[Collected data]
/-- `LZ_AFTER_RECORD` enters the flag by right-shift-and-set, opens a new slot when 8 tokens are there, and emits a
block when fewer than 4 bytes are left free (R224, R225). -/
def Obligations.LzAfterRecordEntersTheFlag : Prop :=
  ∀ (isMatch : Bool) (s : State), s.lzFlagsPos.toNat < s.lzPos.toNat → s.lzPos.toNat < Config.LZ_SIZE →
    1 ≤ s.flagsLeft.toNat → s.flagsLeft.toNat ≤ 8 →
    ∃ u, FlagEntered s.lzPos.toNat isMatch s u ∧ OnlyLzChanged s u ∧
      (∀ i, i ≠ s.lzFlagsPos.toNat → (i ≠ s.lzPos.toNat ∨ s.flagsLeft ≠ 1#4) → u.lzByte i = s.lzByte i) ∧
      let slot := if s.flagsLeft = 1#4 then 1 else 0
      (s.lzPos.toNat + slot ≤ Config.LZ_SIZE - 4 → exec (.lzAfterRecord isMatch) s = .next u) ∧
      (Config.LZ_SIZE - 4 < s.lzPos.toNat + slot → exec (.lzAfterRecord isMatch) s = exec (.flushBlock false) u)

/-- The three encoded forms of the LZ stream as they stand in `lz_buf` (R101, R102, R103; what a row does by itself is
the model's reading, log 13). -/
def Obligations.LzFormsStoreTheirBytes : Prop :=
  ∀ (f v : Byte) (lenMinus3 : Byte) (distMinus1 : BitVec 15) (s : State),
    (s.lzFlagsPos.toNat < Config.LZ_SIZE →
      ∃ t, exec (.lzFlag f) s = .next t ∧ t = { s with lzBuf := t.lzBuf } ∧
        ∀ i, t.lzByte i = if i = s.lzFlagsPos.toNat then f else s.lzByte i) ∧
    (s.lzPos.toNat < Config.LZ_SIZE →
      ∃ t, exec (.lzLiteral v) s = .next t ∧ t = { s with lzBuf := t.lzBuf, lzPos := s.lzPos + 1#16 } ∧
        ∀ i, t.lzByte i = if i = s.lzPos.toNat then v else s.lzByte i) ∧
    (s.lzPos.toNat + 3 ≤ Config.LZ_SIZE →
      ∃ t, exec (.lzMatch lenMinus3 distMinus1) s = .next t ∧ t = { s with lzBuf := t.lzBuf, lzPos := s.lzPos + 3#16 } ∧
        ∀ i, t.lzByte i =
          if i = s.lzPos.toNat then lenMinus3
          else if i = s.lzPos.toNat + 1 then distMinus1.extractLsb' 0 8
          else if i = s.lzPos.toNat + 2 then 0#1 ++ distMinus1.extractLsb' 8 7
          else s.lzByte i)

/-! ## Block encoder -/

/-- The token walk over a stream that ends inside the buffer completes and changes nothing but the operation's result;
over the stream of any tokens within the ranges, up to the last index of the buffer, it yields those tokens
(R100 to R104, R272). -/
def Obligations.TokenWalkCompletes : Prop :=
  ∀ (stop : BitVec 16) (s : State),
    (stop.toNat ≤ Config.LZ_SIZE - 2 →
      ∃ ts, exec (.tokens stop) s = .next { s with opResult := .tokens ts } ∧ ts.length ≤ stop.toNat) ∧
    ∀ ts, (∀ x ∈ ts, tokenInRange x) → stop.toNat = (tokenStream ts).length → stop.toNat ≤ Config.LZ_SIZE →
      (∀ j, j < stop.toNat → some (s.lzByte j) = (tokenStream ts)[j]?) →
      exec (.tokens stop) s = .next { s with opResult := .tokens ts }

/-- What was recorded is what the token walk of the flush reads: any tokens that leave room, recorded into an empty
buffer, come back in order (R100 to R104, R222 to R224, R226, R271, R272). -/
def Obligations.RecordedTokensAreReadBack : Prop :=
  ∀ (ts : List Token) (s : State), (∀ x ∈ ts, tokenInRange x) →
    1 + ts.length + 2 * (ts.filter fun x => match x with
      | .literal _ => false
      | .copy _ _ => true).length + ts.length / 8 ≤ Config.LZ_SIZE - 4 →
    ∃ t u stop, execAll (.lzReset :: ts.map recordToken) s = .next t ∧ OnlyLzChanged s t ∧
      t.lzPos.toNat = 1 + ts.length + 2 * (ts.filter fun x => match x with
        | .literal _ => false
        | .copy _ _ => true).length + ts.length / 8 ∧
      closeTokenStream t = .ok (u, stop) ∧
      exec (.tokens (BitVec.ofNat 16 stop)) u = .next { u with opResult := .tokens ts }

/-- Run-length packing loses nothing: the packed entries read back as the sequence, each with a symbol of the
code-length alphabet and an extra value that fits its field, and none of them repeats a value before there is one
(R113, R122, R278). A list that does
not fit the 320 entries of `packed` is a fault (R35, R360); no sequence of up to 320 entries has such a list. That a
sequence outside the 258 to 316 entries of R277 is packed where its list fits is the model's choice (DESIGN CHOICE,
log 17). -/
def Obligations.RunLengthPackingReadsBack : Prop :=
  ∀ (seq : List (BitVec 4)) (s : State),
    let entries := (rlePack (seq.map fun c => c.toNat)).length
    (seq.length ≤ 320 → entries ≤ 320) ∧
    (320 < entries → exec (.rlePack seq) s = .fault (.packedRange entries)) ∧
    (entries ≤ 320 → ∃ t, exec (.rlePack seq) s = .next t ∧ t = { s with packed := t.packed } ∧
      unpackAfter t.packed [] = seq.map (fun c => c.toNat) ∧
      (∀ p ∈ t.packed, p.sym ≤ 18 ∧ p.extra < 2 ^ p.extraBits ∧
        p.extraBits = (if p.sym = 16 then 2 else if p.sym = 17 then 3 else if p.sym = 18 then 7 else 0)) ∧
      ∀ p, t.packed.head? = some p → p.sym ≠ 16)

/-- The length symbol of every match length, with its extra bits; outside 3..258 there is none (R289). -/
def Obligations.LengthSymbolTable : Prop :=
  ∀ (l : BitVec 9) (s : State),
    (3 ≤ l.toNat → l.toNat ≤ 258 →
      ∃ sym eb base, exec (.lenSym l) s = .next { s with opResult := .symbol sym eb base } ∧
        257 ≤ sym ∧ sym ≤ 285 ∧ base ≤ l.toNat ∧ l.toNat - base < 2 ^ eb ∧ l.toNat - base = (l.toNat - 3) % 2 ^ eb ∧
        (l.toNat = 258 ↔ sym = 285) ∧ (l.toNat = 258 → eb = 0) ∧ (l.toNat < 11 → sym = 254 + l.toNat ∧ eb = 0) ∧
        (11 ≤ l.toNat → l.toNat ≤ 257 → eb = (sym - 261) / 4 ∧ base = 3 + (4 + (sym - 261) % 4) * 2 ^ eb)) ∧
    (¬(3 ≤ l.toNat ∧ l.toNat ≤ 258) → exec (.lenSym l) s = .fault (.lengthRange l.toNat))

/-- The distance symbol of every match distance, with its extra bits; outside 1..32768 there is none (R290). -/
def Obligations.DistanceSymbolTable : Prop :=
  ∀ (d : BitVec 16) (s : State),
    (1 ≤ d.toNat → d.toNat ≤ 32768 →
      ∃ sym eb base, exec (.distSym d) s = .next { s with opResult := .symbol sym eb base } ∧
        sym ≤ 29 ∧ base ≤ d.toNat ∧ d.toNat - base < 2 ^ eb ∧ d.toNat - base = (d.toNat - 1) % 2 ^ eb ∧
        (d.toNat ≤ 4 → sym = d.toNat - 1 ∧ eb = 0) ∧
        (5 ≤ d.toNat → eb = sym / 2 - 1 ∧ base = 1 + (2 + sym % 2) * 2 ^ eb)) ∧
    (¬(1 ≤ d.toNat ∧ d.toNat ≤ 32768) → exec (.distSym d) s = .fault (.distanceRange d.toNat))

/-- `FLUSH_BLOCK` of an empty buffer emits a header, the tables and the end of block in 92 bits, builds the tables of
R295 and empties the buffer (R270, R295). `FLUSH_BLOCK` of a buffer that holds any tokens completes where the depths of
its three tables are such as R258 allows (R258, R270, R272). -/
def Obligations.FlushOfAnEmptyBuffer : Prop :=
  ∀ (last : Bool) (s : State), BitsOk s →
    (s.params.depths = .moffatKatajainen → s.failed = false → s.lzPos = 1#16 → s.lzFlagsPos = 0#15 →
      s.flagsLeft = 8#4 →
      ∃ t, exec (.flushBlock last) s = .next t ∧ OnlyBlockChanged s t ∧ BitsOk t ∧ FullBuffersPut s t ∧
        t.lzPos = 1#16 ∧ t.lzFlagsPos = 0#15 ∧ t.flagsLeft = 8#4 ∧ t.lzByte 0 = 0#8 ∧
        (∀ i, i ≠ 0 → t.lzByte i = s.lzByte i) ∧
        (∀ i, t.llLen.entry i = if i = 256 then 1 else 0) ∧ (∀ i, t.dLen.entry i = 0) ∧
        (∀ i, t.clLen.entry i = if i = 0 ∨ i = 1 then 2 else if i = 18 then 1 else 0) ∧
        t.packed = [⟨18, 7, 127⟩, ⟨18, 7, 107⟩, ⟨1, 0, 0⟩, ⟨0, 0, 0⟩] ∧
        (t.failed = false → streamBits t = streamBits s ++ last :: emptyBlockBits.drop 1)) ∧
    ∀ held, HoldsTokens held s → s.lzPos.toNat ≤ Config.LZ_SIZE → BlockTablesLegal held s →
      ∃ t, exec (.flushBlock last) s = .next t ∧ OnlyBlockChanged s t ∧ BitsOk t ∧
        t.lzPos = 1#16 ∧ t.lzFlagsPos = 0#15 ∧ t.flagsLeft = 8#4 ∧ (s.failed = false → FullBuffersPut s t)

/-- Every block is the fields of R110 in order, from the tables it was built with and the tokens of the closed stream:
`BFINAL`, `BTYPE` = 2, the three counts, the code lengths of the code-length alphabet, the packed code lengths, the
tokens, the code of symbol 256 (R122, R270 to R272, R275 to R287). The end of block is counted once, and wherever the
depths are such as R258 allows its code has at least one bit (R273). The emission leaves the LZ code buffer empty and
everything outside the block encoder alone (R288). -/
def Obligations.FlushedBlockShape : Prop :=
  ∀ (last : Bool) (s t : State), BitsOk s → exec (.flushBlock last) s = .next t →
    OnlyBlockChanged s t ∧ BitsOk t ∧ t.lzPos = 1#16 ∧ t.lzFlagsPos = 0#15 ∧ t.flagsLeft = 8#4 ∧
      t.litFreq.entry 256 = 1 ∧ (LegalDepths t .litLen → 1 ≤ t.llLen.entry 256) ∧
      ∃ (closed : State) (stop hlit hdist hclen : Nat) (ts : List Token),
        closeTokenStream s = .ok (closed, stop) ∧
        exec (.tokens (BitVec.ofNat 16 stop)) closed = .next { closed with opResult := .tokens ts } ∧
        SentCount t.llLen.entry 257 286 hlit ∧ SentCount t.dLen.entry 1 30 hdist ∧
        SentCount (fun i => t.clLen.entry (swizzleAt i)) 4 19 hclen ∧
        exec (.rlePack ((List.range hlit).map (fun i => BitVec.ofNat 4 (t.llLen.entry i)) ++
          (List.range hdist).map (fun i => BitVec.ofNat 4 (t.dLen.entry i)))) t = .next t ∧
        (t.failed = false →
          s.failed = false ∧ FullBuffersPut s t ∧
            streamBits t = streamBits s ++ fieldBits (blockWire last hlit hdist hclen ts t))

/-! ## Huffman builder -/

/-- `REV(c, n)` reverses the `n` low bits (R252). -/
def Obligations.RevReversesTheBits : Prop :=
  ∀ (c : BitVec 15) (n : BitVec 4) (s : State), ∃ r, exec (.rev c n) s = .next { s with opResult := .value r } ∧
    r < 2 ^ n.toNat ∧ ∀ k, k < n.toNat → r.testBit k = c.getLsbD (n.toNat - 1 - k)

---

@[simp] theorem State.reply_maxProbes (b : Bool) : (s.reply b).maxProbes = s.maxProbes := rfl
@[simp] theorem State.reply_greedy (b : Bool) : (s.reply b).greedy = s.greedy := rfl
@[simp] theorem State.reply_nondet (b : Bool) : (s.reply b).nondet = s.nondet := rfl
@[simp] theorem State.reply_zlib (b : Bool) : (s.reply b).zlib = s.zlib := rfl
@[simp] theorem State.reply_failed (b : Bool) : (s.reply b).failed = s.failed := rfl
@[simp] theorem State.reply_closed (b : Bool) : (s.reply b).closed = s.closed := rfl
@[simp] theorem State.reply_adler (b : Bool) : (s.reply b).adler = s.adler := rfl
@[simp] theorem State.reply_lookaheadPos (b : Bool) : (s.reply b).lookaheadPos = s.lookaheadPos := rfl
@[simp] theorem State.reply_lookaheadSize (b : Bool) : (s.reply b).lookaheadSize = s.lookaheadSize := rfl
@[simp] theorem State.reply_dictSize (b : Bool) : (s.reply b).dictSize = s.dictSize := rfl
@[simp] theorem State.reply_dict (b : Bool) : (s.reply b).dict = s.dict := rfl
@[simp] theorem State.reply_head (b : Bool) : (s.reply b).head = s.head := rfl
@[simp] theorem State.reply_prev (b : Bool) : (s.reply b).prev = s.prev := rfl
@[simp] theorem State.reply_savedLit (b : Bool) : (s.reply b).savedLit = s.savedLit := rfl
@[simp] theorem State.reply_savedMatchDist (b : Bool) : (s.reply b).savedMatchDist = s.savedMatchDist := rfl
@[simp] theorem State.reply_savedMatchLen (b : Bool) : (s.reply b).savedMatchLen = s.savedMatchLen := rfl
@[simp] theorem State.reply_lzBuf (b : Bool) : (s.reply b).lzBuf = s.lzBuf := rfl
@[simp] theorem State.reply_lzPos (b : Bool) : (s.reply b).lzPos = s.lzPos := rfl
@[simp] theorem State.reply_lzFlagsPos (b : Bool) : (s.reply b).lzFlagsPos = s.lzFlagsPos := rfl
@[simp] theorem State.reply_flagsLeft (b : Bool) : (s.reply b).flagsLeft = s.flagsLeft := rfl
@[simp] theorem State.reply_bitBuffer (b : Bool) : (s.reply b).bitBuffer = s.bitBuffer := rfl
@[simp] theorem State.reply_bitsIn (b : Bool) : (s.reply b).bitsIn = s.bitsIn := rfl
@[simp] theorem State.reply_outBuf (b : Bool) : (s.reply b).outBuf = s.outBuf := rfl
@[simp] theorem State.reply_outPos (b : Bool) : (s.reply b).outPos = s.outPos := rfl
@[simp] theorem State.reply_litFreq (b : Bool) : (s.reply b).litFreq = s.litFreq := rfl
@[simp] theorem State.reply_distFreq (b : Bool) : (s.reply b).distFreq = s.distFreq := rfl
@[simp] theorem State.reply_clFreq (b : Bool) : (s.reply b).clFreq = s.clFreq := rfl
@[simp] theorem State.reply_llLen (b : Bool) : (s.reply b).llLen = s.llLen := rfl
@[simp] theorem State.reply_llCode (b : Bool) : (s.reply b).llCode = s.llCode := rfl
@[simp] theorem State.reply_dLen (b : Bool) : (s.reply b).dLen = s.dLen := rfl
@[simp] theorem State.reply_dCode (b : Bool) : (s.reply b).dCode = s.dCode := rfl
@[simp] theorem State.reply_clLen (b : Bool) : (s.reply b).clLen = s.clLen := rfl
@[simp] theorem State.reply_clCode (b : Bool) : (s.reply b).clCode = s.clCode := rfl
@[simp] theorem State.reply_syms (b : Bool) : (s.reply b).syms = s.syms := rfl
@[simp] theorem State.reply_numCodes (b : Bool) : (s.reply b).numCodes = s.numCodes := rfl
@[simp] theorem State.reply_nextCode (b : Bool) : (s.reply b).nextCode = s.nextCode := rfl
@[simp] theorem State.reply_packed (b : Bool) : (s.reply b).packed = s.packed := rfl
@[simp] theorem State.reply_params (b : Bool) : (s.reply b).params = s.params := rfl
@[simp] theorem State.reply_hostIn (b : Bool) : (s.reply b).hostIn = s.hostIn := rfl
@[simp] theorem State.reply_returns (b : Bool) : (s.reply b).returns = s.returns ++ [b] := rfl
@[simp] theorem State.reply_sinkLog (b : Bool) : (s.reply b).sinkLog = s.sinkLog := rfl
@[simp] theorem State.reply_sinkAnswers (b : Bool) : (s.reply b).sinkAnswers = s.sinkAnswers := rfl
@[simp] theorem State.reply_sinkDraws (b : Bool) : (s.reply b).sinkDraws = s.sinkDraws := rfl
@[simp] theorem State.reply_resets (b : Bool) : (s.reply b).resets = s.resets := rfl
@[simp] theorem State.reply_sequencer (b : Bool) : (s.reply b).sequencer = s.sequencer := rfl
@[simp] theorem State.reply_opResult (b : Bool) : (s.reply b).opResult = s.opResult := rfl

---

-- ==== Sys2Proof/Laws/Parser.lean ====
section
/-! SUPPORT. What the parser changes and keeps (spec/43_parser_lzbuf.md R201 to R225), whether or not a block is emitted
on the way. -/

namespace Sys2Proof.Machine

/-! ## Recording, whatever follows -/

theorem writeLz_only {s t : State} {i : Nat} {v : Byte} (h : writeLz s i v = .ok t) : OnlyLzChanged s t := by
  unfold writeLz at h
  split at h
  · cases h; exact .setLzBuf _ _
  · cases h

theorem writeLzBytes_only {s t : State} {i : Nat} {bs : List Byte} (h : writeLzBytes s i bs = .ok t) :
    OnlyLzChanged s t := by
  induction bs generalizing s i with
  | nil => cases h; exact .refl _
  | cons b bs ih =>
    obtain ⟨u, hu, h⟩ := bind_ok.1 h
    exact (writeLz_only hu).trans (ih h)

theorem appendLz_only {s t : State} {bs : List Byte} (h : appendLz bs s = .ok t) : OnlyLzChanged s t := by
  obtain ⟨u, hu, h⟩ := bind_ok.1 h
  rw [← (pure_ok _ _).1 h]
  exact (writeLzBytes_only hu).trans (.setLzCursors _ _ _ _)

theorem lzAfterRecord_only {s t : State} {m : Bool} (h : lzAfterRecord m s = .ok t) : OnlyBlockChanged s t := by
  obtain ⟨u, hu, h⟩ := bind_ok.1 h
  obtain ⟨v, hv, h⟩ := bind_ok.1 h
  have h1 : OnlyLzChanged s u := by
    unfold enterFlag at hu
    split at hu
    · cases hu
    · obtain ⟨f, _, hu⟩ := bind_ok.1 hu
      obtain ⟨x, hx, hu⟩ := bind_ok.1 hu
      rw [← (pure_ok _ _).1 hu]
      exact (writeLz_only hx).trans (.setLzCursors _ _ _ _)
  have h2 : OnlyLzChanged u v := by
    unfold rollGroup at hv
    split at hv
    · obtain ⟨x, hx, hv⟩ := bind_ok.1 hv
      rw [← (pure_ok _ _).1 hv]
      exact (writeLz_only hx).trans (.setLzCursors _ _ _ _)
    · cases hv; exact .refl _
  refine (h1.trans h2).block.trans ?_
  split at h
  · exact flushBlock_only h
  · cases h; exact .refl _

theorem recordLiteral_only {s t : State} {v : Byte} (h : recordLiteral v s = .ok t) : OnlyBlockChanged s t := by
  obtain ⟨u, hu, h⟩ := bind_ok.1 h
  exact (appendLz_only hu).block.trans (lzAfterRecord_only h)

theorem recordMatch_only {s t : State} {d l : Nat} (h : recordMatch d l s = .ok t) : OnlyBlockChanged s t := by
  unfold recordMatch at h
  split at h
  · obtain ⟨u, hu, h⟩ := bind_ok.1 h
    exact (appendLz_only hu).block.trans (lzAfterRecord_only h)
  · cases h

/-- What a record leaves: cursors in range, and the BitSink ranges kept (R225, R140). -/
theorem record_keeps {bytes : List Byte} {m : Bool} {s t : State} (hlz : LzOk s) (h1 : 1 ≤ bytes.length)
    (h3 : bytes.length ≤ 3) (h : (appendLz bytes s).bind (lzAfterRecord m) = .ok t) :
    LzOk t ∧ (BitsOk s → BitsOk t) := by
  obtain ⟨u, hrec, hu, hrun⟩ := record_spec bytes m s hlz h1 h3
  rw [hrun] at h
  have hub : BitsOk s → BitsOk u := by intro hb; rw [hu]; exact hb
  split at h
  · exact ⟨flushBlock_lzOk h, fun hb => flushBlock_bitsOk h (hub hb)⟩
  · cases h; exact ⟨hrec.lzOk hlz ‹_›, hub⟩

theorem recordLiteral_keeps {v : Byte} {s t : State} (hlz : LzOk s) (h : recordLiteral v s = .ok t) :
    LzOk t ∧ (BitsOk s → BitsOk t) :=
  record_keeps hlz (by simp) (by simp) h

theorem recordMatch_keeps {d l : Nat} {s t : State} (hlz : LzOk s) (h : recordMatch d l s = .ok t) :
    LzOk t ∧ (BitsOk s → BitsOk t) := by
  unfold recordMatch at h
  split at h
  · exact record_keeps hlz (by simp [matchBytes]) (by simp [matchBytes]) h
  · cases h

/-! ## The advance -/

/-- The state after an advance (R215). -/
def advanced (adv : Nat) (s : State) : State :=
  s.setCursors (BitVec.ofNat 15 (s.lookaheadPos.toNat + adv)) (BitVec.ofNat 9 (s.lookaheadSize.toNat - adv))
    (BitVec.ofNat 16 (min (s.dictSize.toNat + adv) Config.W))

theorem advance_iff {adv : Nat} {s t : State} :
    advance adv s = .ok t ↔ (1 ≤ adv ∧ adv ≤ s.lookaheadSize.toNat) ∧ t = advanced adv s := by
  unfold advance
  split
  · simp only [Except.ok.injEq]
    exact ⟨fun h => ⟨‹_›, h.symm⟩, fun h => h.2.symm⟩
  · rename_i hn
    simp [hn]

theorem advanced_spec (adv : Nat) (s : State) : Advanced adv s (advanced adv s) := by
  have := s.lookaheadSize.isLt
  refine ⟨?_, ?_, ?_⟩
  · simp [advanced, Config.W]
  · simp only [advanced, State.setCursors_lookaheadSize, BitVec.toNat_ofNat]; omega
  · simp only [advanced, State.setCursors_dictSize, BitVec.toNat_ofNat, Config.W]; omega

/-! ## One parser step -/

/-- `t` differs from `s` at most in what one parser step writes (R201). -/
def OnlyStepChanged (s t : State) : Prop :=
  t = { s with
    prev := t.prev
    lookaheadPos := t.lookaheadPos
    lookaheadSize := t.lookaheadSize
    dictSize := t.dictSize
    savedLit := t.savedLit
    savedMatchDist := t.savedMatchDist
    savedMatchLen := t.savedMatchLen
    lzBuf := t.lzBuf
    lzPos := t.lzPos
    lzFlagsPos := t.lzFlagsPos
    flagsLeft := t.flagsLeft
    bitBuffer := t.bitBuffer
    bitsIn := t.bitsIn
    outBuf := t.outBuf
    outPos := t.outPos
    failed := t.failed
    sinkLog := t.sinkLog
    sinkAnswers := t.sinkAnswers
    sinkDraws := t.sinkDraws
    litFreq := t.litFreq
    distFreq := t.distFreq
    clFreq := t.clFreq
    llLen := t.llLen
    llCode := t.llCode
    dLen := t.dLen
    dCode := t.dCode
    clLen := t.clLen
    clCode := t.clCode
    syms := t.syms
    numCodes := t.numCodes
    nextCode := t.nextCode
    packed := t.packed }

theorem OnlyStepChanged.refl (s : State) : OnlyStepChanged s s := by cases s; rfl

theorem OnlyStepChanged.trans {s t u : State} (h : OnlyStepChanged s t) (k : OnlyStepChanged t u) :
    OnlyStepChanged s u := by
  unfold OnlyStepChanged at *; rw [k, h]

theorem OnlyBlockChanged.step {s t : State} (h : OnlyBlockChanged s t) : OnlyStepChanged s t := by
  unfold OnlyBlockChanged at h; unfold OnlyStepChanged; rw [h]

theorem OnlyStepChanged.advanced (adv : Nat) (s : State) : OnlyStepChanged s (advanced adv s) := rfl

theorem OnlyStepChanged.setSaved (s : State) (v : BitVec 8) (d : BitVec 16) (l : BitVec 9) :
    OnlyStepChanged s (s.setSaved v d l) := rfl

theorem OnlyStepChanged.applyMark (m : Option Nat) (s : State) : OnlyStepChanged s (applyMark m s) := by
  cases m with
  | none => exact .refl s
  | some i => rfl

- **Task**
All that is wanted is an exact copy of the lines above from the one with "cons b bs ih =>" through the one with "rw [← (pure_ok _ _).1 hu]", with both ends included.

- **Your solution**
  | cons b bs ih =>
    obtain ⟨u, hu, h⟩ := bind_ok.1 h
    exact (writeLz_only hu).trans (ih h)

theorem appendLz_only {s t : State} {bs : List Byte} (h : appendLz bs s = .ok t) : OnlyLzChanged s t := by
  obtain ⟨u, hu, h⟩ := bind_ok.1 h
  rw [← (pure_ok _ _).1 h]
  exact (writeLzBytes_only hu).trans (.setLzCursors _ _ _ _)

theorem lzAfterRecord_only {s t : State} {m : Bool} (h : lzAfterRecord m s = .ok t) : OnlyBlockChanged s t := by
  obtain ⟨u, hu, h⟩ := bind_ok.1 h
  obtain ⟨v, hv, h⟩ := bind_ok.1 h
  have h1 : OnlyLzChanged s u := by
    unfold enterFlag at hu
    split at hu
    · cases hu
    · obtain ⟨f, _, hu⟩ := bind_ok.1 hu
      obtain ⟨x, hx, hu⟩ := bind_ok.1 hu
      rw [← (pure_ok _ _).1 hu]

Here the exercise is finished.